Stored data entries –
-- ==== Sys2Proof/Syntax.lean ====
section
/-! DEFINITION. The commands of the block: one constructor of `Instr` for each row of spec/opcode_table.json, with the
types of their operands. -/

namespace Sys2Proof

/-! ### Units -/

/-- A physical engine, VE0 to VE67 (R103). -/
abbrev VE := Fin 68
/-- An engine slot (R118). -/
abbrev Slot := Fin 64
/-- A lane, L0 to L127. -/
abbrev Lane := Fin 128
/-- A hardware queue, Q0 to Q8191 (R223). -/
abbrev Queue := Fin 8192
/-- A master of the management matrix (R345). -/
abbrev Master := Fin 12
/-- One of the three cores of the Triad (R323). -/
abbrev Core3 := Fin 3

/-- Where a scalar instruction executes: the sequencer of an engine, or the voted Triad. -/
inductive CoreId where
  | seq (n : VE)
  | triad
deriving DecidableEq, Repr

/-! ### The store -/

/-- What is wrong with a 64-bit half of the store (R86, R87). -/
inductive ErrKind where
  /-- A single-bit error, which a read corrects. -/
  | single
  /-- An uncorrectable syndrome. -/
  | uncorrectable
  /-- An uncorrectable syndrome whose folded-address part is not zero. -/
  | address
  /-- A half written poisoned. -/
  | poison
  /-- Three or more bits that alias to a correctable syndrome: what is delivered is wrong, and counts as corrected (R391).
  Only an upset; what it leaves in the memory is a wrong value with a single-bit error. -/
  | aliased
  /-- Three or more bits that pass undetected (R391). Only an upset; it leaves a wrong value. -/
  | silent
deriving DecidableEq, Repr

/-- An upset of the store: the half (store byte address / 8) that takes the error. -/
structure Upset where
  half : Nat
  kind : ErrKind
deriving DecidableEq, Repr

/-- The element types of R115. -/
inductive ElemTy where
  | i8 | u8 | i16 | u16 | i32 | u32 | q15 | q31 | f16 | f32
deriving DecidableEq, Repr

/-- The combines of R174. -/
inductive Comb where
  | add | sadd | min | max | or | hist
deriving DecidableEq, Repr

/-- Who sends a request to a bank (R83, R84). -/
inductive StoreAgent where
  /-- A pipe of an engine; the request carries the lowest element that contributed to it (R178). -/
  | pipe (n : VE) (elem : BitVec 16)
  /-- The sequencer of an engine. -/
  | seq (n : VE)
  /-- The ingress router. -/
  | router
  /-- Background traffic (R83): of readout and the queue fabric, or else of the management matrix. -/
  | background (fabric : Bool)
deriving DecidableEq, Repr

/-- What a request asks of its bank (R84, R88, R91, R92). -/
inductive StoreOp where
  /-- A read of the named bytes of the word. -/
  | read
  /-- A write of the named bytes of the word. -/
  | write (data : QWord)
  /-- A combine on the named elements. -/
  | combine (op : Comb) (ty : ElemTy) (data : QWord)
  /-- A load-linked read of 4 bytes. -/
  | loadLinked
  /-- A store-conditional of the named bytes. -/
  | storeCond (data : QWord)
deriving DecidableEq, Repr

/-- A request accepted at a bank: the word it addresses, its byte enables, and the bank cycle of its acceptance. -/
structure StoreReq where
  agent : StoreAgent
  /-- Word address (byte address / 16, R73). -/
  word  : Nat
  /-- Byte enables: bit j names byte j of the word. -/
  bytes : BitVec 16
  op    : StoreOp
  /-- The bank cycle in which it was accepted. -/
  accepted : Nat
deriving DecidableEq, Repr

/-! ### Vector instructions (R132) -/

/-- The vector opcodes of R148 to R164. -/
inductive VOp where
  | add | sub | min | max | abs | neg | absdiff | avg | clamp | mov | raw | sel
  | and | or | xor | andn | not | shl | shr | bfx
  | mul | mulh | mulw | mac | macw
  | cmpeq | cmpne | cmplt | cmple | cmpgt | cmpge
  | fadd | fsub | fmul | fma | fmin | fmax | fabs | fneg | cvt | tlu | twr
  | div | sqrt | rsqrt
  | rsum | rmin | rmax | rand | ror
  | mand | mor | mxor | mandn | mnot | mfill | mpop | mfirst
  | compress | expand
  | ld | ldg | st | sts | stc
deriving DecidableEq, Repr

/-- The fields of a vector instruction other than its opcode (R132). -/
structure VFields where
  chain : Bool
  pipe  : BitVec 2
  ty    : BitVec 4
  ty2   : BitVec 4
  mask  : BitVec 3
  src1  : BitVec 6
  src2  : BitVec 6
  dkind : BitVec 2
  dreg  : BitVec 5
  rm    : BitVec 2
  sat   : Bool
  trap  : Bool
  imm   : BitVec 16
deriving DecidableEq, Repr

/-- An upset of an engine's own state: a 64-bit group of a mask register, or an entry of T (R113, R114, R391). -/
inductive EngUpset where
  | mask (m : Fin 8) (group : Fin 1024) (kind : ErrKind)
  | table (entry : Fin 3072) (kind : ErrKind)
  | store (u : Upset)
deriving DecidableEq, Repr


/-! ### Registers of two halves -/

/-- The writable LO and HI pairs of R364. -/
inductive Pair where
  | tmrCmp (n : Fin 8)
  | tmrTop (n : Fin 8)
  | calSet
  | calAlarm
  | crcPoly (u : Fin 16)
  | crcInit (u : Fin 16)
  | crcXorout (u : Fin 16)
  | crcValue (u : Fin 16)
  | crcExpect (u : Fin 16)
  | lbistExp
deriving DecidableEq, Repr

/-- What a random tag records of the instruction that retired last, beside what State holds of it (R389): its five stage stamps,
and whether it raised an exception. [DEDUCED, unsafe: assumption 84] -/
structure TagInfo where
  s0     : BitVec 16
  s1     : BitVec 16
  s2     : BitVec 16
  s3     : BitVec 16
  s4     : BitVec 16
  exc    : Bool
deriving DecidableEq, Repr

/-- What the serial flash's JESD216 tables declare (R415, R454): its size in bytes, whether it can suspend an erase, the
latency of that suspend and the maximum time of a page program, both in ns, and whether it has a 4 KiB erase, a 1-1-4 or 1-4-4
fast read and 4-byte addressing. [DESIGN CHOICE, unsafe: assumption 14; DEDUCED, unsafe: assumption 56] -/
structure FlashInfo where
  size      : Nat
  suspend   : Bool
  suspendNs : Nat
  pageNs    : Nat
  erase4k   : Bool
  quadRead  : Bool
  addr4     : Bool
deriving DecidableEq, Repr

/-- Whether the suspend latency plus five maximum page-program times exceed 1.9 ms (R415). -/
def FlashInfo.slow (i : FlashInfo) : Bool := decide (1900000 < i.suspendNs + 5 * i.pageNs)

/-- What the boot ROM requires the flash to declare: a 4 KiB erase, a four-line fast read, and 4-byte addressing beyond
128 Mbit; flashes up to 1 Gbit are supported (R454). -/
def FlashInfo.usable (i : FlashInfo) : Bool :=
  i.erase4k && i.quadRead && (decide (i.size ≤ 2 ^ 24) || i.addr4) && decide (i.size ≤ 2 ^ 27)

/-- What the boot ROM meets at the release of reset (R452 to R461): the code that the converter reads at CFGSEL; what the
flash declares, where it has the tables; whether reading slot A or B of the flash fails; the engines that fail LBIST
and the lanes that fail their loopback, where the image asks for these tests; and the time until the last step, in µs.
[DESIGN CHOICE, safe: assumption 8] -/
structure BootIn where
  code    : BitVec 6
  sfdp    : Option FlashInfo
  errA    : Bool
  errB    : Bool
  lbist   : BitVec 68
  loop    : BitVec 128
  timeUs  : Word
deriving DecidableEq, Repr

/-! ### The Triad's votes (R325) -/

/-- What each of the three cores offers for one thing that is voted. -/
structure Votes (α : Type) where
  v0 : α
  v1 : α
  v2 : α
deriving DecidableEq, Repr

/-- A voted write: the register as `VT_LAST.REG` numbers it (R343), and the value of each core; a capability's tag is bit
128. -/
structure VoteWrite where
  reg  : Fin 60
  vals : Votes (BitVec 129)
deriving DecidableEq, Repr

/-- A request that a Triad core presents to the matrix: the 16 bytes it lies in, their data and the byte enables (R325). -/
structure CoreReq where
  write : Bool
  addr  : BitVec 48
  data  : BitVec 128
  en    : BitVec 16
deriving DecidableEq, Repr

/-- A write request that a core folds into its signature, with its mc offset within the window (R325). -/
structure SigWrite where
  addr : BitVec 48
  data : BitVec 128
  en   : BitVec 16
  off  : BitVec 6
deriving DecidableEq, Repr

/-- What is compared in one mc beside the voted writes: the signatures of a window that ends in it, and the requests that the
cores present to the matrix (R325, R332). -/
structure Compared where
  sig : Option (Votes (List SigWrite)) := none
  req : Option (Votes CoreReq) := none
deriving DecidableEq, Repr

/-- A new level on an input-capture pin, and for how many mc the pin holds it (R372, R496). -/
structure Edge where
  rising : Bool
  mc     : BitVec 8
deriving DecidableEq, Repr

/-- Samples of VDD_CORE, one each 8 mc: so many in a row of the same voltage, in mV (R440). -/
structure SampleRun where
  mv : BitVec 10
  n  : BitVec 24
deriving DecidableEq, Repr

/-! ### Requests on the management matrix (R347, R479) -/

/-- An upset of a memory of the matrix: a half of the store, a half of local memory or of the vault, the three copies of a
tag of local memory (R86, R357), or the pointers of a queue, one copy of them or `both` (R394). -/
inductive MemUpset where
  | store (u : Upset)
  | localMemory (half : Fin 262144) (kind : ErrKind)
  | tag (slot : Fin 131072)
  | vault (half : Fin 8192) (kind : ErrKind)
  | queue (q : Queue) (both : Bool)
deriving DecidableEq, Repr

/-- A transaction of a master: its address, how many bytes it covers less 1, the bytes it writes (byte 0 lowest) where it is
a write, whether a read carries the peek attribute, and an upset that strikes before it. -/
structure MxReq where
  addr  : Addr
  last  : BitVec 8
  write : Option (BitVec 2048)
  peek  : Bool
  up    : Option MemUpset
deriving DecidableEq, Repr

/-- The registers of the endpoint's configuration space that R466 and R471 speak of, each by its name in the PCI Express
specification: Vendor and Device ID, Revision ID and class code, the identifiers of the seven capabilities, Device Capabilities,
Link Control, the correctable errors of AER, and the serial number. -/
inductive CfgReg where
  | ids | revClass | cap (i : Fin 7) | devCap | linkControl | aerCorrectable | serial
deriving DecidableEq, Repr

Task goal – Of the entries above, repeat exactly the lines between the line with "j of the word. -/" and the line with "to R164. -/", inclusive, and no others.

Solution –
  /-- Byte enables: bit j names byte j of the word. -/
  bytes : BitVec 16
  op    : StoreOp
  /-- The bank cycle in which it was accepted. -/
  accepted : Nat
deriving DecidableEq, Repr

/-! ### Vector instructions (R132) -/

/-- The vector opcodes of R148 to R164. -/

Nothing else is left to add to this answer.